The music industry is dominated by the three major labels who together represent close to 70% of the industry’s revenue (UMG 32%, Sony Music 21% and Warner Music Group 16%). More importantly, streaming services such as Spotify need the music content from all major labels, missing one makes the service incomplete. Hence, each label has a monopoly on their music recordings. No matter which streaming service wins in the future, each of the labels’ recordings are a must-have. As the largest label, UMG benefits from economies of scale. They also have the best track record in breaking through the next big artists. Their artists consistently take the top spots in various rankings. This not only led UMG to outgrow the other labels; it also makes them the first choice for many upcoming artists, a source of future income.
The role of a music label is to discover, sign and help artists launch a successful career. The label makes all the required investments in developing the artist, the related marketing, promotion and distribution expenses. In return, the label receives the copyrights to typically 4-5 albums. These copyrights generally last for 70 years after the artists’ death. Labels license these rights to streaming services and (social) media, and by selling physical copies. Labels typically share ~15-25% of revenue with the artists.
Streaming is the primary growth driver for UMG. Since 2015, streaming revenue grew at ~25-30% per year. It went from 19% of UMG’s revenue to more than 65% today. Labels license their music rights to streaming services on a revenue-share agreement. Collectively they receive around 65% of a streaming service’s revenue that is split based on the listening share. Since UMG’s music recordings represents 32% of music streamed, UMG receives ~21% (65% × 32%) of the streaming service’s revenue. Not only did streaming revitalize the music industry, it also improved the quality of UMG’s earnings as it shifted the historically hit-driven business model towards a recurring subscription one. Even if we enter a recession, we suspect that the majority will not cancel their €10 per month music subscription.
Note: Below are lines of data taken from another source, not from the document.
/-- R78, R79, R81, R196 to R198, R127: PSPREAD, PFOLD, PSCAN and PGATH of one wave give every element of the destination plane its value, from
the source plane as it was at issue, and zero to the pads; with a lookahead the result is in flight. A wave above the fold's grid writes
nothing. R82, R199: along Y on a fold of several waves a computing instruction waits for its partners; the last wave to issue fires it:
every wave of the fold gets its rows of the result, from the sources as each gave them at its issue, and goes on at its successor. -/
def Obligations.PlaneComputing : Prop :=
  ((∀ (s : State) (v : View) (i : Instr) (o : PComp) (val : Elt → Nat) (f : Fold), s.Slotted v → i.wf = true → v.Calm →
    f = foldOf (v.w.fold o.f) → calcRule s v f (f.elemOf fun _ r => s.vread v.bid v.w (o.a.toNat + r)) i = some (o, true, val) →
    v.PlaneOk o.ty o.f [o.a.toNat, o.d.toNat] → v.wid < f.gy → (o.axis = .y → f.gy = 1) → s.Clean (coreOf v.bid) → o.la = 0 → s.Room 16384 →
    ∃ t, exec i s = .next t ∧ s.PlaneDone t v f o.d val)
  ∧ (∀ (s : State) (v : View) (i : Instr) (o : PComp) (val : Elt → Nat) (f : Fold), s.Slotted v → i.wf = true → v.Calm →
    f = foldOf (v.w.fold o.f) → calcRule s v f (f.elemOf fun _ r => s.vread v.bid v.w (o.a.toNat + r)) i = some (o, true, val) →
    v.PlaneOk o.ty o.f [o.a.toNat, o.d.toNat] → v.wid < f.gy → (o.axis = .y → f.gy = 1) → s.Clean (coreOf v.bid) → o.la ≠ 0 → s.Room 0 →
    ∃ t u w, exec i s = .next t ∧ t.view v.bid v.wid v.k = some u ∧ s.Kept t none none []
      ∧ u.sl = { v.sl.after s.ir none s.ir.succ with flights := [⟨.regs w, o.la.toNat, 0, s.ir.pc⟩] }
      ∧ s.PlaneHeld (s.writeRegs v.bid v.wid w) v.bid v.wid f o.d.toNat val)
  ∧ (∀ (s : State) (v : View) (i : Instr) (o : PComp) (val : Elt → Nat) (x : Elt → Nat), s.Slotted v → i.wf = true →
    calcRule s v (foldOf (v.w.fold o.f)) x i = some (o, true, val) → v.PlaneOk o.ty o.f [o.a.toNat, o.d.toNat] →
    (foldOf (v.w.fold o.f)).gy ≤ v.wid → s.Room 0 →
    ∃ t, exec i s = .next t ∧ s.Went t none s.ir.succ ∧ s.Kept t none none [])
  ∧ (∀ (s : State) (v : View) (i : Instr) (o : PComp) (ok : Bool) (val : Elt → Nat) (x : Elt → Nat), s.Slotted v → v.Handles →
    calcRule s v (foldOf (v.w.fold o.f)) x i = some (o, ok, val) →
    (ok = false ∨ v.w.split = true ∨ (foldOf (v.w.fold o.f)).set = false ∨ (o.ty ≠ .none ∧ o.ty ≠ (foldOf (v.w.fold o.f)).ty)
      ∨ v.w.win < o.a.toNat + (foldOf (v.w.fold o.f)).t ∨ v.w.win < o.d.toNat + (foldOf (v.w.fold o.f)).t) →
    ∃ t, exec i s = .next t ∧ s.Traps t v cILLEGAL s.ir.pc))
  ∧ ((∀ (s : State) (v : View) (i : Instr) (o : PComp) (val : Elt → Nat) (x : Elt → Nat), s.Slotted v → i.wf = true → v.Calm →
    calcRule s v (foldOf (v.w.fold o.f)) x i = some (o, true, val) → v.PlaneOk o.ty o.f [o.a.toNat, o.d.toNat] →
    v.wid < (foldOf (v.w.fold o.f)).gy → 1 < (foldOf (v.w.fold o.f)).gy → o.axis = .y → s.Clean (coreOf v.bid) →
    (∀ w y, tget v.b.waves w = some y → y.plane = none) →
    ∃ t u, exec i s = .next t ∧ t.view v.bid v.wid v.k = some u ∧ u.sl = { v.sl with status := .plane, ir := s.ir }
      ∧ (∀ who n, t.sread who n = s.sread who n) ∧ (∀ c p, (t.core c).reg p = (s.core c).reg p)
      ∧ u.b.planeSet = v.b.planeSet ||| BitVec.ofNat 32 (2 ^ v.wid))
  ∧ (∀ (s : State) (v : View) (i : Instr) (o : PComp) (op : RedOp) (val : Elt → Nat) (f : Fold) (src : Nat → Nat → VReg),
    s.Slotted v → v.Calm → (i = .pspread o ∨ i = .pfold o op ∨ i = .pscan o op 0) → i.wf = true → f = foldOf (v.w.fold o.f) →
    calcRule s v f (f.elemOf src) i = some (o, true, val) → v.PlaneOk o.ty o.f [o.a.toNat, o.d.toNat] →
    v.wid < f.gy → 1 < f.gy → o.axis = .y → s.Clean (coreOf v.bid) → v.b.isOpen = true → twf v.b.waves = true →
    (∀ r, r < f.t → src v.wid r = s.vread v.bid v.w (o.a.toNat + r)) →
    (∀ w y, tget v.b.waves w = some y → (w < f.gy ∧ w ≠ v.wid ∧ ∃ q, y.plane = some q) ∨ y.plane = none) →
    (∀ w, w < f.gy → w ≠ v.wid → ∃ y q, tget v.b.waves w = some y ∧ y.plane = some q ∧ y.s0.status = .plane ∧ y.split = false
      ∧ q.gy = f.gy - 1 ∧ q.vd = o.d.toNat ∧ q.fold = v.w.fold o.f ∧ q.fold2 = v.w.fold o.f
      ∧ q.src = (List.range f.t).map (src w)
      ∧ ((i = .pspread o ∧ q.op = .spread .y ∧ q.key = [f.ix, 4, 1, o.a.toNat, o.d.toNat])
        ∨ (i = .pfold o op ∧ q.op = .fold .y op ∧ q.key = [f.ix, 5, 1, o.a.toNat, o.d.toNat, op.code.toNat])
        ∨ (i = .pscan o op 0 ∧ q.op = .scan .y op 0 ∧ q.key = [f.ix, 6, 1, o.a.toNat, o.d.toNat, op.code.toNat, 0]))) →
    (∀ w z y x, tget v.b.waves w = some y → tget v.b.waves z = some x → w ≠ z →
      y.runBase + y.runLen ≤ x.runBase ∨ x.runBase + x.runLen ≤ y.runBase) →
    (∀ w y, tget v.b.waves w = some y → w < f.gy → y.base - y.bottom + o.d.toNat + f.t ≤ y.runLen) →
    ∃ t, exec i s = .next t ∧ s.Went t none s.ir.succ ∧ (∀ who n, t.sread who n = s.sread who n)
      ∧ (∀ c, t.dramByte c = s.dramByte c)
      ∧ ∀ w, w < f.gy → s.PlaneHeld t v.bid w f o.d.toNat val
        ∧ ∀ y, tget v.b.waves w = some y → w ≠ v.wid → ∃ u, t.view v.bid w 0 = some u ∧ u.w.plane = none
          ∧ u.sl = y.s0.after y.s0.ir none y.s0.ir.succ))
We believe we are still in the early innings of the streaming adoption curve. Today, only 11% of global and 34% of developed market smartphone users have a music streaming subscription. Next to streaming subscriber growth, music is vastly under monetized. While video streaming services like Netflix raise their prices on average by 6-8% per year, Spotify kept their price flat at €10 per month since 2013. Other major music streaming services such as Amazon Music and Apple Music started raising prices for the first time in 2022. Spotify repeated many times that they will raise their prices as well. This could usher in a series of price hikes, similar to Netflix in 2014. UMG benefits directly as they receive a percentage of the streaming services’ revenue. Since it requires no additional costs, aside from the 15-25% artists’ royalty share, price increases come at very high margins for UMG.
UMG guides for high-single-digit organic revenue growth and margins to expand from 21% to mid-twenties over the medium-term. This leads to low-teens earnings growth. Adding the above-mentioned potential price increases could raise earnings growth to the mid-teens. UMG trades at 21x expected 2024 earnings. They convert 100% of earnings into free cash flow, allowing them to pay a 2.5% dividend yield, acquire music rights collections and repurchase shares. We consider this an attractive valuation for a unique business with good growth prospects, low cyclicality and modest financial leverage.
One of the main risks to the thesis is that the streaming adoption is already higher than we believe. So far, the data does not indicate this. We only have to look at Scandinavia, home of Spotify and the earliest adopters of paid music streaming services, where penetration rates are already at 56% and still growing. The adoption trend in developed markets are similar to Scandinavia, but a few years behind.
Another risk is that streaming lowers the barriers to entry, opening the door to new competition. However, it also raised the barriers to succeed. There are more than 100 thousand new recordings uploaded to Spotify every day. Hence, it’s increasingly difficult to cut through the noise. Labels have experience, connections with music producers and distribution partners, and data that improve an artists’ chance of success. Moreover, more than 60% of revenue is generated by music that is three years or older, benefiting the incumbent labels.
While UMG’s business model does not expose itself to many emissions; UMG is committed to reduce its impact on the environment by lowering the emissions related to their supply chain and buildings. UMG aligns with the UN Sustainable Development Goals and the Carbon Disclosure Project and will produce concrete GHG-emission reduction targets later this year.